= Beginning of Section =

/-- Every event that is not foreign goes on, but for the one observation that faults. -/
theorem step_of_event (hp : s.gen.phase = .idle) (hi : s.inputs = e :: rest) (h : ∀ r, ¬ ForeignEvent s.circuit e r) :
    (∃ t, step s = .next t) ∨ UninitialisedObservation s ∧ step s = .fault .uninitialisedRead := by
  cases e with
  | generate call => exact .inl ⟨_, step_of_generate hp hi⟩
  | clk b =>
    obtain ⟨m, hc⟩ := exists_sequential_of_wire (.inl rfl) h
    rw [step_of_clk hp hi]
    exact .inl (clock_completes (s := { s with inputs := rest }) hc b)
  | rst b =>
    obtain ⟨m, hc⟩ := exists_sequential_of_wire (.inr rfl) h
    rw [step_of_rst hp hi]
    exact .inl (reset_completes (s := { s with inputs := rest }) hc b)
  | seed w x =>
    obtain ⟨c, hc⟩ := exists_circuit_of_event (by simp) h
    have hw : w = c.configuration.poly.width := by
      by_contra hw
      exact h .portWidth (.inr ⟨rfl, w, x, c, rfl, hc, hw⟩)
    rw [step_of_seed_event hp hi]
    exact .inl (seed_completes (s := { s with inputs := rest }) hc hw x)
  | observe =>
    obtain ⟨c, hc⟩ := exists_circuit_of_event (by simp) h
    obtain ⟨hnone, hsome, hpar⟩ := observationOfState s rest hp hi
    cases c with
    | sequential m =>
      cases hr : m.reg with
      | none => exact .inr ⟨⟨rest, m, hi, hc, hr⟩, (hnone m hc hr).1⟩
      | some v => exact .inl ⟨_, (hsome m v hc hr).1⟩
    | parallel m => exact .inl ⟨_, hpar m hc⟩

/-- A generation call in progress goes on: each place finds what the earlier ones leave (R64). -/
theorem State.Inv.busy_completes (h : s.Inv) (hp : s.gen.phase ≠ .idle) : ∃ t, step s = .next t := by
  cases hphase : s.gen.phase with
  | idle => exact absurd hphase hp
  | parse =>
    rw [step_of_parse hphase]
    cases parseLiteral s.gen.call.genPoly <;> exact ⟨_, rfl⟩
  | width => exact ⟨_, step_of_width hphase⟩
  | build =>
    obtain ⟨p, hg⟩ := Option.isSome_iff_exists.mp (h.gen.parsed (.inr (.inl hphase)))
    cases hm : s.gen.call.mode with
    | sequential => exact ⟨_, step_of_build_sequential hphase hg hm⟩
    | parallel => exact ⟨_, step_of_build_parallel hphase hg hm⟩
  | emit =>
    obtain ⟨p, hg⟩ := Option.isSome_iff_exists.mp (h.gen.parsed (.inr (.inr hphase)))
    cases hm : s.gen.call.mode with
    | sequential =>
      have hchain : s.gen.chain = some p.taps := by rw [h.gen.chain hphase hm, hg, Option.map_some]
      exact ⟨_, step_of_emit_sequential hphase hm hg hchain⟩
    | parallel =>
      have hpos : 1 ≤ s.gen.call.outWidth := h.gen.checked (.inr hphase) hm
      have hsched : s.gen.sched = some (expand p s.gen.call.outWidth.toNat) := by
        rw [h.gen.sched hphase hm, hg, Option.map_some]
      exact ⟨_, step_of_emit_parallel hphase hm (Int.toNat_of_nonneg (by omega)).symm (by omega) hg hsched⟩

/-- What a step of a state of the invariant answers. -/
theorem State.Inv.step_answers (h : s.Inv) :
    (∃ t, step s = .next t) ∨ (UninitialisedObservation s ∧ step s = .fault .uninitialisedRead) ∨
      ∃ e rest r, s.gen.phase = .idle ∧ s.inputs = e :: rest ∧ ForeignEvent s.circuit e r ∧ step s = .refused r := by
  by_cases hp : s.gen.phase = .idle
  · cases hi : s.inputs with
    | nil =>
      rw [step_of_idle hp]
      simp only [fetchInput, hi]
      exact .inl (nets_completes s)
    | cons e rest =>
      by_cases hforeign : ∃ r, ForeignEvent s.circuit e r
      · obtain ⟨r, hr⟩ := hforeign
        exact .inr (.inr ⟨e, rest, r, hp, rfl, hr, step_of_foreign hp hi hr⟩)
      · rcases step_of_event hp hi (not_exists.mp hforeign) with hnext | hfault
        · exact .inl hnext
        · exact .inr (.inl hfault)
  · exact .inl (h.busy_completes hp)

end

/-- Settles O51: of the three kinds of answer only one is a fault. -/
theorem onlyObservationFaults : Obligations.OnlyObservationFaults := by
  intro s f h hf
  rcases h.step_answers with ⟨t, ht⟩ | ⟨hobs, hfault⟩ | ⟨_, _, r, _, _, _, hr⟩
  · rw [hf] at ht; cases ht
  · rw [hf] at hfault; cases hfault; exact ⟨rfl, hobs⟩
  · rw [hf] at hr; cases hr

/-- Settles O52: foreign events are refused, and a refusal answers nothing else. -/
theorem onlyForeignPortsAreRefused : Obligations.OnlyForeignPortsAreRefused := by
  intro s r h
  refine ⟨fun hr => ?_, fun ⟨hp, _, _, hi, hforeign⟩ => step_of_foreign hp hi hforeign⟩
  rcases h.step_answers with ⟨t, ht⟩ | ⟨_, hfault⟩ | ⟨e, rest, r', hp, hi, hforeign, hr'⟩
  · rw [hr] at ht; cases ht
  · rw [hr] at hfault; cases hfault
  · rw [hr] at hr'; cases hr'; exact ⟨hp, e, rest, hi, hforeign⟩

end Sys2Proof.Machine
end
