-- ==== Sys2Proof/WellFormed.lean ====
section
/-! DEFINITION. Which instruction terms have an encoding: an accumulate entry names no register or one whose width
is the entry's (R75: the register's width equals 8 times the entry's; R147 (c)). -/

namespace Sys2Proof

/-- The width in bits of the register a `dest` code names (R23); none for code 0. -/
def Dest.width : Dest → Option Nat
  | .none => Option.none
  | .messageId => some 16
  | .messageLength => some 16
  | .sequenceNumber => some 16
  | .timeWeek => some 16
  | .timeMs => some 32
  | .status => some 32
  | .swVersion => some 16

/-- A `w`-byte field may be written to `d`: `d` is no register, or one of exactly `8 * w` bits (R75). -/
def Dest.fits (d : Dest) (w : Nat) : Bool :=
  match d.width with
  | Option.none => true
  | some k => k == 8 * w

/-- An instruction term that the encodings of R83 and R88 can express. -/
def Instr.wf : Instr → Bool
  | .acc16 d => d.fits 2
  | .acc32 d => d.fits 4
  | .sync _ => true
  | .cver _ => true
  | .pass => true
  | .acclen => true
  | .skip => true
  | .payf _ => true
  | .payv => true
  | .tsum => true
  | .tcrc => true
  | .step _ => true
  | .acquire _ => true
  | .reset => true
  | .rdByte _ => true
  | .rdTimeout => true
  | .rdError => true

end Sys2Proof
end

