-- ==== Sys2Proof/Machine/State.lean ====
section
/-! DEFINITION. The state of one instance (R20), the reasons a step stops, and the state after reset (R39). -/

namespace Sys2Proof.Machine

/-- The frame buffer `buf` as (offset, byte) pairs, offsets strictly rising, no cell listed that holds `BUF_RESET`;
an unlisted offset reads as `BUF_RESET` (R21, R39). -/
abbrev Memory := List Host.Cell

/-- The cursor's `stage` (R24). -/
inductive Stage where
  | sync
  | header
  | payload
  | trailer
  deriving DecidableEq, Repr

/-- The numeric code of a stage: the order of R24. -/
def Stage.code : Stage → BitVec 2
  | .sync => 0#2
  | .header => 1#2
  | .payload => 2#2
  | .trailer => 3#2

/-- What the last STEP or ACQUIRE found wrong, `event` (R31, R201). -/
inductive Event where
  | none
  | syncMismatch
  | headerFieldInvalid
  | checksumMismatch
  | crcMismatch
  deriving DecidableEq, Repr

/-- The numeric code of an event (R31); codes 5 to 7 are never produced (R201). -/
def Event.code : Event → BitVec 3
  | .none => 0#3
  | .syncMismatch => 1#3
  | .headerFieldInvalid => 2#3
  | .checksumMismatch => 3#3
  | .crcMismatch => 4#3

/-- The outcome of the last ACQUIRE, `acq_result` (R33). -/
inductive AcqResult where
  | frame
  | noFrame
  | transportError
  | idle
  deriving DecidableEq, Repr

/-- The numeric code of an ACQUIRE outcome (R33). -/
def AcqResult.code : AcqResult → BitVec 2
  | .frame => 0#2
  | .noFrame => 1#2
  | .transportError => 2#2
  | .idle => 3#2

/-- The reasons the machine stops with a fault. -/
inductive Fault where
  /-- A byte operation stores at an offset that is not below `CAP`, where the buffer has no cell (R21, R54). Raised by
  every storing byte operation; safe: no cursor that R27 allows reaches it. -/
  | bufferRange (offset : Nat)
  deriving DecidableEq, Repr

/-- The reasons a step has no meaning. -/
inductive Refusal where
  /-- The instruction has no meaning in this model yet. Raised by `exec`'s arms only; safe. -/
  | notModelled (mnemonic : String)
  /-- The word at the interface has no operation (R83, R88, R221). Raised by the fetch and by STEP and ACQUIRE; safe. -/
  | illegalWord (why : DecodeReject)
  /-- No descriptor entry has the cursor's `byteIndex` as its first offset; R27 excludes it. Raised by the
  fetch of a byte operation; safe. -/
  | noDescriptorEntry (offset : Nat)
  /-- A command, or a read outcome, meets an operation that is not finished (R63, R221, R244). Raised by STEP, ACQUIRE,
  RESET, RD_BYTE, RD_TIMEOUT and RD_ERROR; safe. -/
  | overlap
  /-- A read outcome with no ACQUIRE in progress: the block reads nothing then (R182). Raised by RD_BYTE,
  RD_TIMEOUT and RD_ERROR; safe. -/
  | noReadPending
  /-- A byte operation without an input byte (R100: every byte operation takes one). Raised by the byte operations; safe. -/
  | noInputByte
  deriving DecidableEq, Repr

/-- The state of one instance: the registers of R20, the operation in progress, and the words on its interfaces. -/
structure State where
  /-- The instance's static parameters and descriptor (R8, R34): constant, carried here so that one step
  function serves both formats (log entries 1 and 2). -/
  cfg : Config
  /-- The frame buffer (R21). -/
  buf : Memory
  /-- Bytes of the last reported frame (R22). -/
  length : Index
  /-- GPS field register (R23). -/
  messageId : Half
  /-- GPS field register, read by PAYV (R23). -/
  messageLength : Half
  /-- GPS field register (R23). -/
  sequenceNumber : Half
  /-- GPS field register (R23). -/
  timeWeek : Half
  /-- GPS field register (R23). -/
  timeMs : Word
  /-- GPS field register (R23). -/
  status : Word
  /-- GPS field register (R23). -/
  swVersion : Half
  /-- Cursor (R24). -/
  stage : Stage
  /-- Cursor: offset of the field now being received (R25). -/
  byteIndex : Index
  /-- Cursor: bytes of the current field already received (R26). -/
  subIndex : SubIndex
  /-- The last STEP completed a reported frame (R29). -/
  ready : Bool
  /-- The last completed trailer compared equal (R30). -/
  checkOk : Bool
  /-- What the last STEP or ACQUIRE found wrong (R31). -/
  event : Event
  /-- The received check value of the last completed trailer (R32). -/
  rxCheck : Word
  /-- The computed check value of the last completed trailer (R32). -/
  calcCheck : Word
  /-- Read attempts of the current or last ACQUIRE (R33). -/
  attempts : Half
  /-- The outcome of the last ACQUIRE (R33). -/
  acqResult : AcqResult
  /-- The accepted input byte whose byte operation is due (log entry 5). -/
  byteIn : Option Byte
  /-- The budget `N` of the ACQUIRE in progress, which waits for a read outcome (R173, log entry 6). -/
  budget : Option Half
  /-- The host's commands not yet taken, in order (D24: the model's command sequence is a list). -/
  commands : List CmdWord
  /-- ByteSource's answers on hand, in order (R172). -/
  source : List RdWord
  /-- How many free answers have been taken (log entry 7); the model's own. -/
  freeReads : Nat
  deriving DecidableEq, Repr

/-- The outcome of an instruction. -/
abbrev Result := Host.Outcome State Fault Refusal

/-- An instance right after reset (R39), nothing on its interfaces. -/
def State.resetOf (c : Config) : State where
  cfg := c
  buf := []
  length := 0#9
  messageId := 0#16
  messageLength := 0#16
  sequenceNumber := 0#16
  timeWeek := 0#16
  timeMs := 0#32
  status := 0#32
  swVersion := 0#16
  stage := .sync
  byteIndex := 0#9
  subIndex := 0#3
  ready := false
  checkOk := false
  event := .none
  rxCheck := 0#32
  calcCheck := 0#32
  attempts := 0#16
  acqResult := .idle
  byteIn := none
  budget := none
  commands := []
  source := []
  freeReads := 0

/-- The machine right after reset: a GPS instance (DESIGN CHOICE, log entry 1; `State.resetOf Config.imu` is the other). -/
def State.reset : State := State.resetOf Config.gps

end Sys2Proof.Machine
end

= End of Section =

» WORK REQUIRED
Your task is to retype the entries verbatim, starting with the line that holds "d => d.fits 2" and stopping after the line that holds "abbrev Memory := List Host.Cell".

» RESPONSE
  | .acc16 d => d.fits 2
  | .acc32 d => d.fits 4
  | .sync _ => true
  | .cver _ => true
  | .pass => true
  | .acclen => true
  | .skip => true
  | .payf _ => true
  | .payv => true
  | .tsum => true
  | .tcrc => true
  | .step _ => true
  | .acquire _ => true
  | .reset => true
  | .rdByte _ => true
  | .rdTimeout => true
  | .rdError => true

end Sys2Proof
end

-- ==== Sys2Proof/Machine/State.lean ====
section
/-! DEFINITION. The state of one instance (R20), the reasons a step stops, and the state after reset (R39). -/

namespace Sys2Proof.Machine

/-- The frame buffer `buf` as (offset, byte) pairs, offsets strictly rising, no cell listed that holds `BUF_RESET`;
an unlisted offset reads as `BUF_RESET` (R21, R39). -/
abbrev Memory := List Host.Cell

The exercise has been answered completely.